‘I’m Not a Photo Prop’: PETA Billboard Slams Oswald’s Bear Ranch
For Immediate Release:
July 12, 2021
Contact:
Megan Wiltsie 202-483-7382
Smack dab in the middle of summer vacation season, PETA has posted an enormous billboard on U.S. Route 127 warning people that vulnerable cubs suffer when they’re forced into photo ops and public handling encounters at Oswald’s Bear Ranch, a notorious roadside zoo in the Upper Peninsula. The billboard urges drivers to avoid the place at all costs.
“Oswald’s Bear Ranch is making money from unsuspecting, well-intentioned tourists, and if this terrified bear cub could talk, she’d ask them to stay away,” says PETA Foundation Associate Director of Captive Animal Law Enforcement Debbie Metzler. “PETA is asking anyone with a heart to keep right on driving past this abusive operation.”

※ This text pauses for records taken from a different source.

-- ==== Sys2Proof/Config.lean ====
section
/-! DEFINITION. What is fixed for one engine (00_scope.md R3), the open parameters, and the one free value: the
answer of the ByteSink to a write (60_exceptions.md R210). -/

namespace Sys2Proof

/-- What the ByteSink answers to one write (R210): `Ok`, or `Fail(e)` with a failure value of the sink's own.
DESIGN CHOICE (log 5): `e` is opaque in the spec; any countable stock of distinct values serves, here `Nat`. -/
inductive SinkAnswer where
  | ok
  | fail (e : Nat)
  deriving DecidableEq, Repr, Inhabited

namespace Config

/-- `SYSEX_CAP` (R3): the capacity of `sysexBuffer` in bytes. -/
def sysexCap : Nat := 4096

/-- `UNMAPPED` (R3): a pin without an analog channel. -/
def unmapped : Byte := 127

/-- `MULTIBYTE_LEN` (R3): the data bytes after a DIGITAL, ANALOG or VERSION command byte. -/
def multiByteLen : Nat := 2

/-- FREE VALUE (log 5): the answer of the ByteSink to the write with this number, "a free choice of the
environment" (R210, U10). No body: nothing can be proved of it. It is read only where the state's `sinkScript`
names no answer. -/
opaque sinkAnswer : Nat → SinkAnswer

end Config

/-- The open parameters of R3, "an argument of the model". -/
structure Params where
  /-- The index of the last stepper: `N_STEPPERS = lastStepper + 1`, 1..128. -/
  lastStepper : Data7
  /-- `STEPPER_STEP_SUBOP`, 0..127. -/
  stepSubop : Data7
  deriving DecidableEq, Repr

/-- `N_STEPPERS` (R3). -/
def Params.nSteppers (p : Params) : Nat := p.lastStepper.toNat + 1

/-- The spec's defaults: `N_STEPPERS = 128`, `STEPPER_STEP_SUBOP = 0x02`. PRESUMED (log 6): the second comes "from
general knowledge" in the spec itself. -/
def Params.default : Params := { lastStepper := 127, stepSubop := 0x02 }

end Sys2Proof
end

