-- ==== Sys2Proof/Machine/Codec.lean ====
section
/-! DEFINITION. The Numeric Codec (44_numeric_codec.md): pure functions, no state (R180). `none` stands for
`Error(InvalidArgument)`. The custom float is computed in exact arithmetic on a fraction `num / den` of naturals
(R185, R189; log 16). -/

namespace Sys2Proof.Codec

/-- `v[hi:lo]` of 00_scope.md section 6: `(v >> lo) mod 2^(hi-lo+1)`. -/
def bits (v hi lo : Nat) : Nat := (v >>> lo) % 2 ^ (hi - lo + 1)

/-- The bytes of a list of small naturals. -/
def toBytes (vs : List Nat) : List Byte := vs.map (BitVec.ofNat 8)

/-- The two data bytes of a 14-bit value (R77, R181): `[v & 0x7F, v >> 7]`. -/
def split14Bytes (v : Nat) : List Byte := toBytes [v &&& 0x7F, v >>> 7]

/-- `split14(v)`, 0 <= v < 16384 (R181); outside its domain `InvalidArgument` by R180 (DEDUCED, log 12). -/
def split14 (v : Int) : Option (List Byte) :=
  if 0 ≤ v ∧ v < 16384 then some (split14Bytes v.toNat) else none

/-- `join14(lo, hi) = lo | (hi << 7)` for any bytes, 0..32767 (R79, R181). -/
def join14 (lo hi : Byte) : Word15 := lo.setWidth 15 ||| (hi.setWidth 15 <<< 7)

/-- `join14(lo, hi)` on integers: both must be bytes (R181); outside its domain `InvalidArgument` by R180 (DEDUCED,
log 22). -/
def join14Operands (lo hi : Int) : Option Word15 :=
  if (0 ≤ lo ∧ lo ≤ 255) ∧ (0 ≤ hi ∧ hi ≤ 255) then some (join14 (BitVec.ofInt 8 lo) (BitVec.ofInt 8 hi)) else none

/-- `encodeSigned32(value)`, sign and magnitude in five bytes (R182). -/
def encodeSigned32 (v : Int) : Option (List Byte) :=
  if v < -(2 ^ 31 - 1) ∨ v > 2 ^ 31 - 1 then none
  else
    let m := v.natAbs
    some (toBytes [bits m 6 0, bits m 13 7, bits m 20 14, bits m 27 21,
      bits m 30 28 + (if v < 0 then 0x08 else 0)])

/-- `decodeSigned32`, total on any five bytes (R183). The groups do not overlap, so `|` is `+` (R188). -/
def decodeSigned32 (b0 b1 b2 b3 b4 : Byte) : Int :=
  let m := bits b0.toNat 6 0 + bits b1.toNat 6 0 <<< 7 + bits b2.toNat 6 0 <<< 14
    + bits b3.toNat 6 0 <<< 21 + bits b4.toNat 2 0 <<< 28
  if bits b4.toNat 3 3 = 1 then -(m : Int) else (m : Int)

/-- `pack(sign, sig, ef)` on operands in range (R186). The fields do not overlap, so `|` is `+` (R188). -/
def packBytes (sign sig ef : Nat) : List Byte :=
  toBytes [bits sig 6 0, bits sig 13 7, bits sig 20 14, bits sig 22 21 + ef <<< 2 + sign <<< 6]

/-- `pack(sign, sig, ef)` for `sign` in 0..1, `sig` in 0..2^23 - 1, `ef` in 0..15 (R186); outside its domain
`InvalidArgument` by R180 (DEDUCED, log 12). -/
def pack (sign sig ef : Int) : Option (List Byte) :=
  if (0 ≤ sign ∧ sign ≤ 1) ∧ (0 ≤ sig ∧ sig < 2 ^ 23) ∧ (0 ≤ ef ∧ ef ≤ 15) then
    some (packBytes sign.toNat sig.toNat ef.toNat)
  else none

/-- The scan for `floor(log10(num / den))` when `den <= num`: `den` grows by tens while it still fits. -/
def log10Up : Nat → Nat → Nat → Int → Int
  | 0, _, _, e => e
  | fuel + 1, num, den, e => if den * 10 ≤ num then log10Up fuel num (den * 10) (e + 1) else e

/-- The scan for `floor(log10(num / den))` when `num < den`: `num` grows by tens until it reaches `den`. -/
def log10Down : Nat → Nat → Nat → Int → Int
  | 0, _, _, e => e
  | fuel + 1, num, den, e => if num < den then log10Down fuel (num * 10) den (e - 1) else e

/-- `floor(log10(num / den))`, "the integer with 10^e <= a < 10^(e+1)" (R185), for positive `num` and `den`. -/
def floorLog10 (num den : Nat) : Int :=
  if den ≤ num then log10Up (Nat.log2 num + 1) num den 0 else log10Down (Nat.log2 den + 1) num den 0

/-- The running values of the normalisation of R185: `m = num / den` and the running exponent `e`. -/
structure Scaled where
  num : Nat
  den : Nat
  e : Int
  deriving DecidableEq, Repr

/-- `while m is not an integer and m < 2^23 do m <- m * 10 ; e <- e - 1` (R185, at most 7 iterations). -/
def scaleUp : Nat → Scaled → Scaled
  | 0, x => x
  | fuel + 1, x =>
    if x.num % x.den ≠ 0 ∧ x.num < 2 ^ 23 * x.den then scaleUp fuel { x with num := x.num * 10, e := x.e - 1 } else x

/-- `while m > 2^23 do m <- m / 10 ; e <- e + 1` (R185, at most one iteration). -/
def scaleDown : Nat → Scaled → Scaled
  | 0, x => x
  | fuel + 1, x =>
    if 2 ^ 23 * x.den < x.num then scaleDown fuel { x with den := x.den * 10, e := x.e + 1 } else x

/-- `m = a / 10^e` with `e = floor(log10(a))` (R185), for `a = num / den`. -/
def normalise (num den : Nat) : Scaled :=
  let e := floorLog10 num den
  if 0 ≤ e then { num := num, den := den * 10 ^ e.toNat, e := e }
  else { num := num * 10 ^ (-e).toNat, den := den, e := e }

/-- The values of R185 after both loops, for `a = |v|`. -/
def scaled (v : Rat) : Scaled := scaleDown 2 (scaleUp 8 (normalise v.num.natAbs v.den))

/-- `sig = floor(m)`, before it is reduced to 23 bits (R185). -/
def significand (v : Rat) : Nat := (scaled v).num / (scaled v).den

/-- The final running exponent (R185, 90_conflicts.md C11), for `v` not 0; at 0 the spec gives none (log 21). -/
def finalExponent (v : Rat) : Int := (scaled v).e

/-- `floatExpInRange(v)`: the final exponent is within -11..4 (R185, R242), for `v` not 0. DESIGN CHOICE (log 21): for
0, which R185 refuses before there is a final exponent, the spec gives the predicate no value; this total definition
answers true there (the search for the decade ends at exponent -1). No instruction reads it. -/
def floatExpInRange (v : Rat) : Bool := -11 ≤ finalExponent v ∧ finalExponent v ≤ 4

/-- `encodeCustomFloat(value)` (R185): zero and what is no finite real is refused (D18); exponent and significand
wrap (D20). -/
def encodeCustomFloat : RealOperand → Option (List Byte)
  | .nonFinite => none
  | .finite v =>
    if v = 0 then none
    else
      let sign := if v < 0 then 1 else 0
      let ef := ((finalExponent v + 11) % 16).toNat
      some (packBytes sign (significand v % 2 ^ 23) ef)

/-- `decodeCustomFloat`, total on any four bytes: `(-1)^sign * sig * 10^(ef - 11)` (R187). -/
def decodeCustomFloat (b0 b1 b2 b3 : Byte) : Rat :=
  let sig := bits b0.toNat 6 0 + bits b1.toNat 6 0 <<< 7 + bits b2.toNat 6 0 <<< 14 + bits b3.toNat 1 0 <<< 21
  let ef := bits b3.toNat 5 2
  let sign := bits b3.toNat 6 6
  mkRat ((if sign = 1 then -1 else 1) * (sig : Int) * 10 ^ ef) (10 ^ 11)

end Sys2Proof.Codec
end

Cubs at Oswald’s have been seen pacing, crying out, and biting cages in apparent distress, and the roadside zoo has been cited for physically abusing a cub, allowing a cub to injure a guest, and endangering children by permitting them to hand-feed cubs. Bears have also died there in terrible ways: One was shot after escaping from an enclosure, another suffered a fatal “drug overdose,” and some have even been slaughtered.
PETA—whose motto reads, in part, that “animals are not ours to use for entertainment”—opposes speciesism, a human-supremacist worldview. For more information, please visit PETA.org or follow the group on Twitter, Facebook, or Instagram.
The billboard is located on the highway, half a mile north of Lake Lansing Road.